Q6 – Kenneth Sanders

Question – Does pilotless flying have a role in improving aircraft efficiency?

Answer – Paul Stein

Currently moving from two pilot operations to trialing one pilot in the cockpit, where the AI system can land the plane should the pilot become incapacitated. The next step is to reduce pilot workloads and therefore training, and this is something that the military are particularly interested in. Future generations are likely to trust AI systems more.

Answer – Professor Rob Miller

Black box data is increasingly being looked at to monitor pilots, and this data is showing that variations in pilot behaviour is important. There may be some quick wins that could reduce carbon emissions by changing air traffic control, operations and pilot behaviour.

 

Q7 – Huw Williams

Question – As Rob and Paul have described, the energy infrastructure to deliver SAF’s sustainably does not currently exist. How do we ensure that the potential negative impact of SAF’s are highlighted and isn’t hidden in carbon trading?

Answer – Paul Stein

Any form of decarbonization needs to look at the whole carbon lifecycle, including relevant supply chains, in any decarbonization model. The UK electricity grid needs to double in size between now and 2050 just to cater for electric vehicles and other forms of sustainable transport, not even taking into account SAF’s production.
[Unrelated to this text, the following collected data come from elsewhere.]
@[simp] theorem State.emits_r (evs : List Event) : (s.emits evs).r = s.r := rfl
@[simp] theorem State.emits_status (evs : List Event) : (s.emits evs).status = s.status := rfl
@[simp] theorem State.emits_errInfo (evs : List Event) : (s.emits evs).errInfo = s.errInfo := rfl
@[simp] theorem State.emits_stage (evs : List Event) : (s.emits evs).stage = s.stage := rfl
@[simp] theorem State.emits_busy (evs : List Event) : (s.emits evs).busy = s.busy := rfl
@[simp] theorem State.emits_termCause (evs : List Event) : (s.emits evs).termCause = s.termCause := rfl
@[simp] theorem State.emits_bb (evs : List Event) : (s.emits evs).bb = s.bb := rfl
@[simp] theorem State.emits_ovrDac (evs : List Event) : (s.emits evs).ovrDac = s.ovrDac := rfl
@[simp] theorem State.emits_ovrBias (evs : List Event) : (s.emits evs).ovrBias = s.ovrBias := rfl
@[simp] theorem State.emits_maskPresent (evs : List Event) : (s.emits evs).maskPresent = s.maskPresent := rfl
@[simp] theorem State.emits_mtxt (evs : List Event) : (s.emits evs).mtxt = s.mtxt := rfl
@[simp] theorem State.emits_cfg (evs : List Event) : (s.emits evs).cfg = s.cfg := rfl
@[simp] theorem State.emits_cfgValid (evs : List Event) : (s.emits evs).cfgValid = s.cfgValid := rfl
@[simp] theorem State.emits_vbCode (evs : List Event) : (s.emits evs).vbCode = s.vbCode := rfl
@[simp] theorem State.emits_vbSlot (evs : List Event) : (s.emits evs).vbSlot = s.vbSlot := rfl
@[simp] theorem State.emits_injF (evs : List Event) : (s.emits evs).injF = s.injF := rfl
@[simp] theorem State.emits_injState (evs : List Event) : (s.emits evs).injState = s.injState := rfl
@[simp] theorem State.emits_decState (evs : List Event) : (s.emits evs).decState = s.decState := rfl
@[simp] theorem State.emits_fbuf (evs : List Event) : (s.emits evs).fbuf = s.fbuf := rfl
@[simp] theorem State.emits_skipping (evs : List Event) : (s.emits evs).skipping = s.skipping := rfl
@[simp] theorem State.emits_syncLossCount (evs : List Event) : (s.emits evs).syncLossCount = s.syncLossCount := rfl
@[simp] theorem State.emits_lastDecCause (evs : List Event) : (s.emits evs).lastDecCause = s.lastDecCause := rfl
@[simp] theorem State.emits_hitq (evs : List Event) : (s.emits evs).hitq = s.hitq := rfl
@[simp] theorem State.emits_errCount (evs : List Event) : (s.emits evs).errCount = s.errCount := rfl
@[simp] theorem State.emits_errMax (evs : List Event) : (s.emits evs).errMax = s.errMax := rfl
@[simp] theorem State.emits_runCount (evs : List Event) : (s.emits evs).runCount = s.runCount := rfl
@[simp] theorem State.emits_maxRuns (evs : List Event) : (s.emits evs).maxRuns = s.maxRuns := rfl
@[simp] theorem State.emits_maxRunsEn (evs : List Event) : (s.emits evs).maxRunsEn = s.maxRunsEn := rfl
@[simp] theorem State.emits_latch (evs : List Event) : (s.emits evs).latch = s.latch := rfl
@[simp] theorem State.emits_latchT (evs : List Event) : (s.emits evs).latchT = s.latchT := rfl
@[simp] theorem State.emits_latchP (evs : List Event) : (s.emits evs).latchP = s.latchP := rfl
@[simp] theorem State.emits_injEn (evs : List Event) : (s.emits evs).injEn = s.injEn := rfl
@[simp] theorem State.emits_spiEn (evs : List Event) : (s.emits evs).spiEn = s.spiEn := rfl
@[simp] theorem State.emits_out (evs : List Event) : (s.emits evs).out = s.out ++ evs := rfl
@[simp] theorem State.emits_rxq (evs : List Event) : (s.emits evs).rxq = s.rxq := rfl
@[simp] theorem State.emits_params (evs : List Event) : (s.emits evs).params = s.params := rfl
@[simp] theorem State.emits_inputs (evs : List Event) : (s.emits evs).inputs = s.inputs := rfl
@[simp] theorem State.emits_txAnswers (evs : List Event) : (s.emits evs).txAnswers = s.txAnswers := rfl
@[simp] theorem State.emits_rxAnswers (evs : List Event) : (s.emits evs).rxAnswers = s.rxAnswers := rfl
@[simp] theorem State.emits_freeAnswers (evs : List Event) : (s.emits evs).freeAnswers = s.freeAnswers := rfl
Answer – Professor Rob Miller

Any systems models that are produced need to be big enough to solve the real problem. It’s not good enough to replicate a subset of reality; models need to predict in their entirety. For example, you need to look at where your electricity to produce the SAFs is coming from, you need to factor in the journey of a person to the airport, and you need to consider the fuel burn in taxiing the aircraft before take-off.

 

Professor the Lord Broers closed discussions by thanking our distinguished speakers, excellent guests and event organisers, particularly in these challenging times. It is hoped that events will return to the House of Lords as soon as guidance permits.